◆ WHAT YOU WILL DO
In the material below, find each line with the word "holds" and list it.

◆ EXTRACTED RECORDS
-- ==== Sys2Proof/Certificates/Slice0/Obligations.lean ====
section
/-! DEFINITION. The statements for the provers. Commands end in `State.settle`, which handles what a command reported; `QuietEnd` says
when it changes nothing. -/

section
open Sys2Proof Sys2Proof.Machine

/-! ### The block as a whole -/

/-- A step with a command in front of the queue is `exec` of that command on the state with the queue's rest. -/
def Obligations.StepRunsFront : Prop :=
  ∀ (s : State) (c : Instr), step { s with pending := c :: s.pending } = exec c s

/-- Every step answers a next state, and so does every command by itself, in every state and with every operand: no command
ends in a fault or a refusal, and what it has done is settled. With no command waiting one 2 ns tick of real time passes (the model's choice, log entry
4): while the core die runs each domain's time advances by its increment (R308, R309), and nothing else changes. -/
def Obligations.EveryStepCompletes : Prop :=
  (∀ s : State, ∃ t, step s = .next t) ∧
  (∀ (c : Instr) (s : State), ∃ t, exec c s = .next (State.settle s t)) ∧
  (∀ s : State, s.pending = [] →
    let td := s.tbu.td.map fun d => { d with val := (d.val + d.inc) % tdWrap }
    step s = .next { s with now := s.now + 2
                            tbu := if s.coreRuns = true then { s.tbu with td := td } else s.tbu })

/-- A command whose effect leaves nothing to be handled ends exactly with its effect: no error report waits, no island drains,
no hart is halted or about to be, no trigger is set up, no stream waits for its ring, no wired interrupt source is configured,
the device is awake, the overlay of LIMP is as it was, and ERR_N stands if a condition of R482 holds. -/
def Obligations.QuietEnd : Prop := ∀ b e : State, State.Calm b e → State.settle b e = e

/-- R11, R14, R310, R493–R495, R535: the state after reset. No byte of memory is listed, no command waits, every register reads the
reset value of its line, the core die is held and no hart runs, each domain is UNSET at time 0 with an increment of
2.0 ns, and the balls are in their reset states. (That the device stands just after the arrival of VBAT is the model's choice, log entry 6.) -/
def Obligations.ResetState : Prop :=
  State.reset.mem = [] ∧ State.reset.pending = [] ∧ State.reset.sf.cmds = [] ∧ State.reset.coreRuns = false ∧
    State.reset.asleep = false ∧ State.reset.cc.harts = [] ∧ State.reset.pcs.boot = .held ∧
    (∀ (r : Reg) (i j : Nat), State.reset.rd r i j = r.resetAt i) ∧
    (∀ d < 4, (State.reset.td d).val = 0 ∧ (State.reset.td d).inc = 2 * fracOne ∧ (State.reset.td d).st = .unset) ∧
    (∀ n < 64, (State.reset.chan n).state = chOff ∧ (State.reset.chan n).gate = .off) ∧
    (State.reset.ballRefclk = .highZ ∧ State.reset.ballClkreq = .highZ ∧ State.reset.ballTx = .idle ∧
      State.reset.ballDdrCmd = .low ∧ State.reset.ballDdrData = .highZ ∧ State.reset.ballTdo = .highZ ∧
      (∀ p < 10, State.reset.ballMdi p = .highZ) ∧ (∀ k < 16, State.reset.ballWk k = .highZ)) ∧
    (∀ s : State, s.pcs.bootPins = 2 → s.coreRuns = false → s.ballPerst = .low)

/-- R8, R12: every register of every slot decodes, by its address alone, to its own line and indices; no two registers share
an address. -/
def Obligations.RegisterMap : Prop :=
  ∀ k < 14, ∀ r ∈ slotRegs k, ∀ i < r.n1, ∀ j < r.n2, regAt (r.addr i j) = some (r, i, j)

/-- R15: what a write makes of each bit of a register. A bit that is RW takes the bit written; a W1C bit is cleared by a one
and a W1S bit set by one; every other bit stays. -/
def Obligations.WrittenBits : Prop :=
  ∀ (r : Reg) (old v : Word) (b : Nat), b < 32 → bitOf r.rw b = false ∨ (bitOf r.w1c b = false ∧ bitOf r.w1s b = false) →
    bitOf r.w1c b = false ∨ bitOf r.w1s b = false →
    let x := bitOf (r.written old v).toNat b
    (bitOf r.rw b = true → x = bitOf v.toNat b) ∧
    (bitOf r.w1c b = true → x = (bitOf old.toNat b && !(bitOf v.toNat b))) ∧
    (bitOf r.w1s b = true → x = (bitOf old.toNat b || bitOf v.toNat b)) ∧
    (bitOf r.rw b = false → bitOf r.w1c b = false → bitOf r.w1s b = false → x = bitOf old.toNat b)

/-- R14, R15, R17, R248, R444: the outcomes of REGISTER_WRITE at an aligned register. Carried out at a plain register, it sets
the bits that a write sets; outside the register window, or from a world that the line does not permit, it changes nothing
and is recorded; refused by the gatekeeper it ends with a bus error and is recorded; while the core die does not run, or the
initiator's port is stalled (by a held read, R393, or because hardware gives no request this identifier and world, R440), it
does nothing. -/
def Obligations.RegisterWrites : Prop :=
  ∀ (s : State) (a : Init) (v : Word),
    (∀ r ∈ [PDA_CHn_THRESH, PDA_CHn_DIAG_ON, PDA_CHn_DIAG_OFF, PE_TRIP_IRQ_EN_LO, TBU_TS_EN, ESW_NODE_ID, SGW_EVT_EN, PLB_HB_CTRL,
        CC_SPX_CFG, MS_EVT_EN], ∀ n < r.n1, s.reaches a r n 0 true = true →
      exec (.registerWrite a (r.addr n 0) v) s = .next (State.settle s
        ((s.wr r (r.written (s.rd r n) v) n).answer (some [])))) ∧
    (∀ k < 14, ∀ r ∈ slotRegs k, ∀ i < r.n1, ∀ j < r.n2, isBuffer (r.addr i j) = false → s.coreRuns = true →
      s.stalled a = false →
      let p := r.addr i j
      (s.gkAdmits a.id.toNat a.secure p 4 true = true → s.powered (s.islandOf p) = true → s.penRuns (penOf p) = true →
        (r.world = .S → a.secure = false →
          exec (.registerWrite a p v) s = .next (State.settle s ((s.slotEvent a p 1 true).answer (some [])))) ∧
        ((r.world = .SN ∨ a.secure = true) → s.windowShut a p r = true →
          exec (.registerWrite a p v) s = .next (State.settle s ((s.slotEvent a p 2 true).answer (some []))))) ∧
      (s.gkAdmits a.id.toNat a.secure p 4 true = false →
        exec (.registerWrite a p v) s = .next (State.settle s ((s.slotEvent a p 0 true).answer none)))) ∧
    (∀ p, s.coreRuns = false ∨ s.stalled a = true → exec (.registerWrite a p v) s = .next (State.settle s s))

/-- R13: values wider than a word. A write of a lower register is held for its initiator and changes no register; a read of a
higher register answers what the same initiator's read of the lowest latched; what is held for one initiator is not
touched by another; a core-die reset discards all of it. -/
def Obligations.MultiWordValues : Prop :=
  (∀ (s : State) (a : Init) (d : Nat) (v : Word), d < 4 → s.reaches a TBU_TDd_TIME_FRAC d 0 true = true →
    let low := TBU_TDd_TIME_FRAC.addr d 0
    let h := mwPut s.bus.holds a.id.toNat low (nset ((mwGet s.bus.holds a.id.toNat low).getD []) 0 v)
    exec (.registerWrite a low v) s = .next (State.settle s
      (({ s with bus := { s.bus with holds := h } } : State).answer (some [])))) ∧
  (∀ (s : State) (a : Init) (n k : Nat) (m : NMap Word), n < 64 → 1 ≤ k → k < 4 →
    s.reaches a PDA_MEAS_CURn n k false = true →
    mwGet s.bus.latches a.id.toNat (PDA_MEAS_CURn.addr n 0) = some m →
    s.readReg a (PDA_MEAS_CURn.addr n k) = (ngetD m k 0, s)) ∧
  (∀ (l : List MwHold) (i j low low' : Nat) (ws : NMap Word), ¬ (i = j ∧ low = low') →
    mwGet (mwPut l i low ws) j low' = mwGet l j low') ∧
  (∀ (s : State) (k : Nat), (s.coreReset k).bus.holds = [] ∧ (s.coreReset k).bus.latches = [])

◆ ANSWER SPACE
the device is awake, the overlay of LIMP is as it was, and ERR_N stands if a condition of R482 holds. -/
    let h := mwPut s.bus.holds a.id.toNat low (nset ((mwGet s.bus.holds a.id.toNat low).getD []) 0 v)
      (({ s with bus := { s.bus with holds := h } } : State).answer (some [])))) ∧
  (∀ (s : State) (k : Nat), (s.coreReset k).bus.holds = [] ∧ (s.coreReset k).bus.latches = [])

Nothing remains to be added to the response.